9 февраля в Станевичах, в монастыре, где жил Савва, собралась скупщина от всех черногорских и венецианских общин. Степан не уклонился от приглашения. Своей смелостью и находчивостью он произвел на скупщину большое впечатление. Черногорцы, забыв, кого они должны судить, бросились на дом владыки, ограбили его, взяли около 32 тысяч цехинов, увели сотни голов скота, а самого Савву посадили под арест в келью.

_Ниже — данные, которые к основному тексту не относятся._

/-! ### writeLast -/

@[simp] theorem writeLast_cfg (i : Nat) (v : Word) (s : State) : (writeLast i v s).cfg = s.cfg := rfl
@[simp] theorem writeLast_color (i : Nat) (v : Word) (s : State) : (writeLast i v s).color = s.color := rfl
@[simp] theorem writeLast_pulse (i : Nat) (v : Word) (s : State) : (writeLast i v s).pulse = s.pulse := rfl
@[simp] theorem writeLast_frameLen (i : Nat) (v : Word) (s : State) : (writeLast i v s).frameLen = s.frameLen := rfl
@[simp] theorem writeLast_pulseLen (i : Nat) (v : Word) (s : State) : (writeLast i v s).pulseLen = s.pulseLen := rfl
@[simp] theorem writeLast_idx (i : Nat) (v : Word) (s : State) : (writeLast i v s).idx = s.idx := rfl
@[simp] theorem writeLast_cmp (i : Nat) (v : Word) (s : State) : (writeLast i v s).cmp = s.cmp := rfl
@[simp] theorem writeLast_busy (i : Nat) (v : Word) (s : State) : (writeLast i v s).busy = s.busy := rfl
@[simp] theorem writeLast_tcPend (i : Nat) (v : Word) (s : State) : (writeLast i v s).tcPend = s.tcPend := rfl
@[simp] theorem writeLast_outEn (i : Nat) (v : Word) (s : State) : (writeLast i v s).outEn = s.outEn := rfl
@[simp] theorem writeLast_errBusy (i : Nat) (v : Word) (s : State) : (writeLast i v s).errBusy = s.errBusy := rfl
@[simp] theorem writeLast_errLen (i : Nat) (v : Word) (s : State) : (writeLast i v s).errLen = s.errLen := rfl
@[simp] theorem writeLast_tick (i : Nat) (v : Word) (s : State) : (writeLast i v s).tick = s.tick := rfl
@[simp] theorem writeLast_last (i : Nat) (v : Word) (s : State) : (writeLast i v s).last = s.last.set i v := rfl
@[simp] theorem writeLast_line (i : Nat) (v : Word) (s : State) : (writeLast i v s).line = s.line := rfl
@[simp] theorem writeLast_faults (i : Nat) (v : Word) (s : State) : (writeLast i v s).faults = s.faults := rfl
@[simp] theorem writeLast_responses (i : Nat) (v : Word) (s : State) : (writeLast i v s).responses = s.responses := rfl
@[simp] theorem writeLast_schedule (i : Nat) (v : Word) (s : State) : (writeLast i v s).schedule = s.schedule := rfl
@[simp] theorem writeLast_draws (i : Nat) (v : Word) (s : State) : (writeLast i v s).draws = s.draws := rfl

/-! ### returnData -/

@[simp] theorem returnData_cfg (v : Word) (s : State) : (returnData v s).cfg = s.cfg := rfl
@[simp] theorem returnData_color (v : Word) (s : State) : (returnData v s).color = s.color := rfl
@[simp] theorem returnData_pulse (v : Word) (s : State) : (returnData v s).pulse = s.pulse := rfl
@[simp] theorem returnData_frameLen (v : Word) (s : State) : (returnData v s).frameLen = s.frameLen := rfl
@[simp] theorem returnData_pulseLen (v : Word) (s : State) : (returnData v s).pulseLen = s.pulseLen := rfl
@[simp] theorem returnData_idx (v : Word) (s : State) : (returnData v s).idx = s.idx := rfl
@[simp] theorem returnData_cmp (v : Word) (s : State) : (returnData v s).cmp = s.cmp := rfl
@[simp] theorem returnData_busy (v : Word) (s : State) : (returnData v s).busy = s.busy := rfl
@[simp] theorem returnData_tcPend (v : Word) (s : State) : (returnData v s).tcPend = s.tcPend := rfl
@[simp] theorem returnData_outEn (v : Word) (s : State) : (returnData v s).outEn = s.outEn := rfl
@[simp] theorem returnData_errBusy (v : Word) (s : State) : (returnData v s).errBusy = s.errBusy := rfl
@[simp] theorem returnData_errLen (v : Word) (s : State) : (returnData v s).errLen = s.errLen := rfl
@[simp] theorem returnData_tick (v : Word) (s : State) : (returnData v s).tick = s.tick := rfl
@[simp] theorem returnData_last (v : Word) (s : State) : (returnData v s).last = s.last := rfl
@[simp] theorem returnData_line (v : Word) (s : State) : (returnData v s).line = s.line := rfl
@[simp] theorem returnData_faults (v : Word) (s : State) : (returnData v s).faults = s.faults := rfl
@[simp] theorem returnData_responses (v : Word) (s : State) :
    (returnData v s).responses = s.responses ++ [.data v] := rfl
@[simp] theorem returnData_schedule (v : Word) (s : State) : (returnData v s).schedule = s.schedule := rfl
@[simp] theorem returnData_draws (v : Word) (s : State) : (returnData v s).draws = s.draws := rfl

/-! ### completeWrite -/

@[simp] theorem completeWrite_cfg (s : State) : (completeWrite s).cfg = s.cfg := rfl
@[simp] theorem completeWrite_color (s : State) : (completeWrite s).color = s.color := rfl
@[simp] theorem completeWrite_pulse (s : State) : (completeWrite s).pulse = s.pulse := rfl
@[simp] theorem completeWrite_frameLen (s : State) : (completeWrite s).frameLen = s.frameLen := rfl
@[simp] theorem completeWrite_pulseLen (s : State) : (completeWrite s).pulseLen = s.pulseLen := rfl
@[simp] theorem completeWrite_idx (s : State) : (completeWrite s).idx = s.idx := rfl
@[simp] theorem completeWrite_cmp (s : State) : (completeWrite s).cmp = s.cmp := rfl
@[simp] theorem completeWrite_busy (s : State) : (completeWrite s).busy = s.busy := rfl
@[simp] theorem completeWrite_tcPend (s : State) : (completeWrite s).tcPend = s.tcPend := rfl
@[simp] theorem completeWrite_outEn (s : State) : (completeWrite s).outEn = s.outEn := rfl
@[simp] theorem completeWrite_errBusy (s : State) : (completeWrite s).errBusy = s.errBusy := rfl
@[simp] theorem completeWrite_errLen (s : State) : (completeWrite s).errLen = s.errLen := rfl
@[simp] theorem completeWrite_tick (s : State) : (completeWrite s).tick = s.tick := rfl
@[simp] theorem completeWrite_last (s : State) : (completeWrite s).last = s.last := rfl
@[simp] theorem completeWrite_line (s : State) : (completeWrite s).line = s.line := rfl
@[simp] theorem completeWrite_faults (s : State) : (completeWrite s).faults = s.faults := rfl
@[simp] theorem completeWrite_responses (s : State) : (completeWrite s).responses = s.responses ++ [.written] := rfl
@[simp] theorem completeWrite_schedule (s : State) : (completeWrite s).schedule = s.schedule := rfl
@[simp] theorem completeWrite_draws (s : State) : (completeWrite s).draws = s.draws := rfl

Эта победа дала Степану полную власть в Черногории. 29 июня 1768 г. он торжественно отпраздновал свое «тезоименитство», а на следующий день — именины Павла, своего сына. Когда началась литургия, в которой поминался наследник цесаревич Павел Петрович Степан вытирал глаза платком и отворачивал голову к стене. Все это производило сильное впечатление.
В Петербурге сочли, что настала пора предпринять срочные и решительные меры. Русский посол в Вене князь Д. М. Голицын по-приказание тайно отправить в Черногорию «надежное лицо» в присланной из Петербурга грамотой императрицы, в которой удостоверялась смерть Петра III. Екатерина требовала от черногорцев изгнания самозванца, дерзнувшего принять имя покойного государя. Голицыну было приказано действовать как можно осторожнее, скрытнее, чтобы захватить самозванца врасплох и нечаянным появлением русского представителя с царской грамотой сильнее подействовать на умы черногорцев. Но тайны сохранить не удалось. Прежде чем советник посольства Юрий Мерк выехал из Вены, в Константинополе уже знали о его предполагавшейся поездке в Черногорию. Французский посол, сообщивший об этом Порте, воспользовался случаем, чтобы бросить тень подозрения на Россию и выставить ее виновницей происшедшей в Черногории смуты. Обресков, не знавший еще о поручении, данном Голицыну, оказался в неловком положении, будучи принужден выслушивать саркастические замечания реис-эфенди.